Signed URLs and cookies are created using RSA private keys. CloudFront validates signatures using the public key you configure in a key group. The private key lives outside AWS — typically in Secrets Manager. Never use root account CloudFront key pairs (deprecated) — use key groups instead.

Prerequisites

  • RSA signatures
  • CloudFront distributions and behaviors
  • Secrets Manager

Key Points

  • Generate a 2048-bit RSA key pair. Upload the public key to CloudFront as a public key resource.
  • Create a key group containing one or more public keys.
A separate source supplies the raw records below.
-- ==== Sys2Proof/Laws/CarSide.lean ====
section
/-! SUPPORT. What the units of 01 to 06, with the deferred request, can do to the part, said once: `CarSide p q` holds of
every change they make, and what it leaves alone follows from it alone. -/

namespace Sys2Proof.Machine

/-- A change of a record that leaves its commitments and its identity. -/
def Car.keeps (c d : Car) : Prop := d.m = c.m ∧ d.r = c.r ∧ d.address = c.address ∧ d.lines = c.lines

/-- The changes that the units of 01 to 06 are made of. -/
inductive CarSide : Part → Part → Prop
  | refl (p : Part) : CarSide p p
  | trans {p q r : Part} : CarSide p q → CarSide q r → CarSide p r
  | car (p : Part) (i : CarIdx) (c : Car) : (p.car i).keeps c → CarSide p (p.setCar i c)
  | cars (p : Part) (f : Car → Car) : (∀ c : Car, c.keeps (f c)) → CarSide p (p.mapCars f)
  | commit (p : Part) (i : CarIdx) (m r : Nat) : CarSide p (setCommit i m r p)
  | noCommits (p : Part) (x : Admission) : x.sumM = 0 → x.sumR = 0 →
      CarSide p { p.mapCars (fun c => { c with m := 0, r := 0 }) with adm := x }
  | sup (p : Part) (x : Supervisor) : x.util = p.sup.util → x.gen = p.sup.gen → x.position = p.sup.position →
      x.report = p.sup.report → CarSide p { p with sup := x }
  | adm (p : Part) (x : Admission) : x.sumM = p.adm.sumM → x.sumR = p.adm.sumR → CarSide p { p with adm := x }
  | alarms (p : Part) (x : Alarms) : x.filters = p.alarms.filters → CarSide p { p with alarms := x }
  | standing (p : Part) (n : Nat) : CarSide p { p with standing := n }
  | mgmt (p : Part) (x : Management) : x.mask = p.mgmt.mask → x.locked = p.mgmt.locked → CarSide p { p with mgmt := x }
  | tables (p : Part) (t : Tables) :
      (p.mgmt.locked = true → t.plant = p.active.plant ∧ t.tripMap = p.active.tripMap) →
      (p.listsDistinct → t.listsDistinct) → CarSide p { p with active := t }

/-! ### What a change of the car side leaves alone -/

/-- The state that no unit of 01 to 06 changes by itself. -/
structure CarSide.Leaves (p q : Part) : Prop where
  now : q.now = p.now
  pins : q.pins = p.pins
  link : q.link = p.link
  slot : q.slot = p.slot
  master : q.master = p.master
  shadow : q.shadow = p.shadow
  util : q.sup.util = p.sup.util
  gen : q.sup.gen = p.sup.gen
  position : q.sup.position = p.sup.position
  report : q.sup.report = p.sup.report
  filters : q.alarms.filters = p.alarms.filters
  mask : q.mgmt.mask = p.mgmt.mask
  locked : q.mgmt.locked = p.mgmt.locked
  identity : ∀ i, (q.car i).address = (p.car i).address ∧ (q.car i).lines = (p.car i).lines
  guarded : p.mgmt.locked = true → q.active.plant = p.active.plant ∧ q.active.tripMap = p.active.tripMap

theorem CarSide.leaves {p q : Part} (h : CarSide p q) : CarSide.Leaves p q := by
  induction h with
  | refl p => constructor <;> simp
  | trans _ _ h1 h2 =>
    constructor
    · exact h2.now.trans h1.now
    · exact h2.pins.trans h1.pins
    · exact h2.link.trans h1.link
    · exact h2.slot.trans h1.slot
    · exact h2.master.trans h1.master
    · exact h2.shadow.trans h1.shadow
    · exact h2.util.trans h1.util
    · exact h2.gen.trans h1.gen
    · exact h2.position.trans h1.position
    · exact h2.report.trans h1.report
    · exact h2.filters.trans h1.filters
    · exact h2.mask.trans h1.mask
    · exact h2.locked.trans h1.locked
    · intro i; exact ⟨(h2.identity i).1.trans (h1.identity i).1, (h2.identity i).2.trans (h1.identity i).2⟩
    · intro hl
      have a := h1.guarded hl
      have b := h2.guarded (h1.locked.trans hl)
      exact ⟨b.1.trans a.1, b.2.trans a.2⟩
  | car p i c hk =>
    refine ⟨rfl, rfl, rfl, rfl, rfl, rfl, rfl, rfl, rfl, rfl, rfl, rfl, rfl, ?_, fun _ => ⟨rfl, rfl⟩⟩
    intro j
    rw [car_setCar]
    by_cases hij : i = j
    · subst hij; simp [hk.2.2.1, hk.2.2.2]
    · simp [hij]
  | cars p f hk =>
    refine ⟨rfl, rfl, rfl, rfl, rfl, rfl, rfl, rfl, rfl, rfl, rfl, rfl, rfl, ?_, fun _ => ⟨rfl, rfl⟩⟩
    intro j
    rw [car_mapCars]
    exact ⟨(hk _).2.2.1, (hk _).2.2.2⟩
  | commit p i m r =>
    refine ⟨rfl, rfl, rfl, rfl, rfl, rfl, rfl, rfl, rfl, rfl, rfl, rfl, rfl, ?_, fun _ => ⟨rfl, rfl⟩⟩
    intro j
    change ((p.setCar i _).car j).address = _ ∧ ((p.setCar i _).car j).lines = _
    rw [car_setCar]
    by_cases hij : i = j
    · subst hij; simp
    · simp [hij]
  | noCommits p x _ _ =>
    refine ⟨rfl, rfl, rfl, rfl, rfl, rfl, rfl, rfl, rfl, rfl, rfl, rfl, rfl, ?_, fun _ => ⟨rfl, rfl⟩⟩
    intro j
    change ((p.mapCars _).car j).address = _ ∧ ((p.mapCars _).car j).lines = _
    rw [car_mapCars]
    exact ⟨rfl, rfl⟩
  | sup p x h1 h2 h3 h4 =>
    exact ⟨rfl, rfl, rfl, rfl, rfl, rfl, h1, h2, h3, h4, rfl, rfl, rfl, fun _ => ⟨rfl, rfl⟩, fun _ => ⟨rfl, rfl⟩⟩
  | adm p x _ _ =>
    exact ⟨rfl, rfl, rfl, rfl, rfl, rfl, rfl, rfl, rfl, rfl, rfl, rfl, rfl, fun _ => ⟨rfl, rfl⟩, fun _ => ⟨rfl, rfl⟩⟩
  | alarms p x h1 =>
    exact ⟨rfl, rfl, rfl, rfl, rfl, rfl, rfl, rfl, rfl, rfl, h1, rfl, rfl, fun _ => ⟨rfl, rfl⟩, fun _ => ⟨rfl, rfl⟩⟩
  | standing p n =>
    exact ⟨rfl, rfl, rfl, rfl, rfl, rfl, rfl, rfl, rfl, rfl, rfl, rfl, rfl, fun _ => ⟨rfl, rfl⟩, fun _ => ⟨rfl, rfl⟩⟩
  | mgmt p x h1 h2 =>
    exact ⟨rfl, rfl, rfl, rfl, rfl, rfl, rfl, rfl, rfl, rfl, rfl, h1, h2, fun _ => ⟨rfl, rfl⟩, fun _ => ⟨rfl, rfl⟩⟩
  | tables p t h1 _ =>
    exact ⟨rfl, rfl, rfl, rfl, rfl, rfl, rfl, rfl, rfl, rfl, rfl, rfl, rfl, fun _ => ⟨rfl, rfl⟩, h1⟩

/-! ### The sums under a change -/

/-- A sum over a list in which one member's value is replaced. -/
theorem sum_update {α : Type} [DecidableEq α] (f : α → Nat) (i : α) (v : Nat) :
    ∀ l : List α, l.Nodup → i ∈ l →
      (l.map fun j => if i = j then v else f j).sum + f i = (l.map f).sum + v
  | [], _, h => by cases h
  | j :: rest, hn, h => by
    have hn' := List.nodup_cons.mp hn
    by_cases hij : i = j
    · subst hij
      have same : (rest.map fun k => if i = k then v else f k) = rest.map f := by
        apply List.map_congr_left
        intro k hk
        have : i ≠ k := fun e => hn'.1 (e ▸ hk)
        simp [this]
      simp only [List.map_cons, List.sum_cons, if_true, same]
      omega
    · have hr : i ∈ rest := by
        cases h with
        | head => exact absurd rfl hij
        | tail _ h => exact h
      have ih := sum_update f i v rest hn'.2 hr
      simp only [List.map_cons, List.sum_cons, if_neg hij]
      omega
Attach the key group to the distribution behavior.
  • Sign URLs/cookies with the private key using CloudFront's signing protocol (not standard JWT).
  • Key rotation: add a new key to the key group, update signers to use the new key, then remove the old key.
import boto3
from botocore.signers import CloudFrontSigner
from cryptography.hazmat.primitives import hashes, serialization
from cryptography.hazmat.primitives.asymmetric import padding
from datetime import datetime, timedelta, timezone

def get_private_key():
    ssm = boto3.client('secretsmanager')
    response = ssm.get_secret_value(SecretId='cloudfront/private-key')
    return response['SecretString'].encode('utf-8')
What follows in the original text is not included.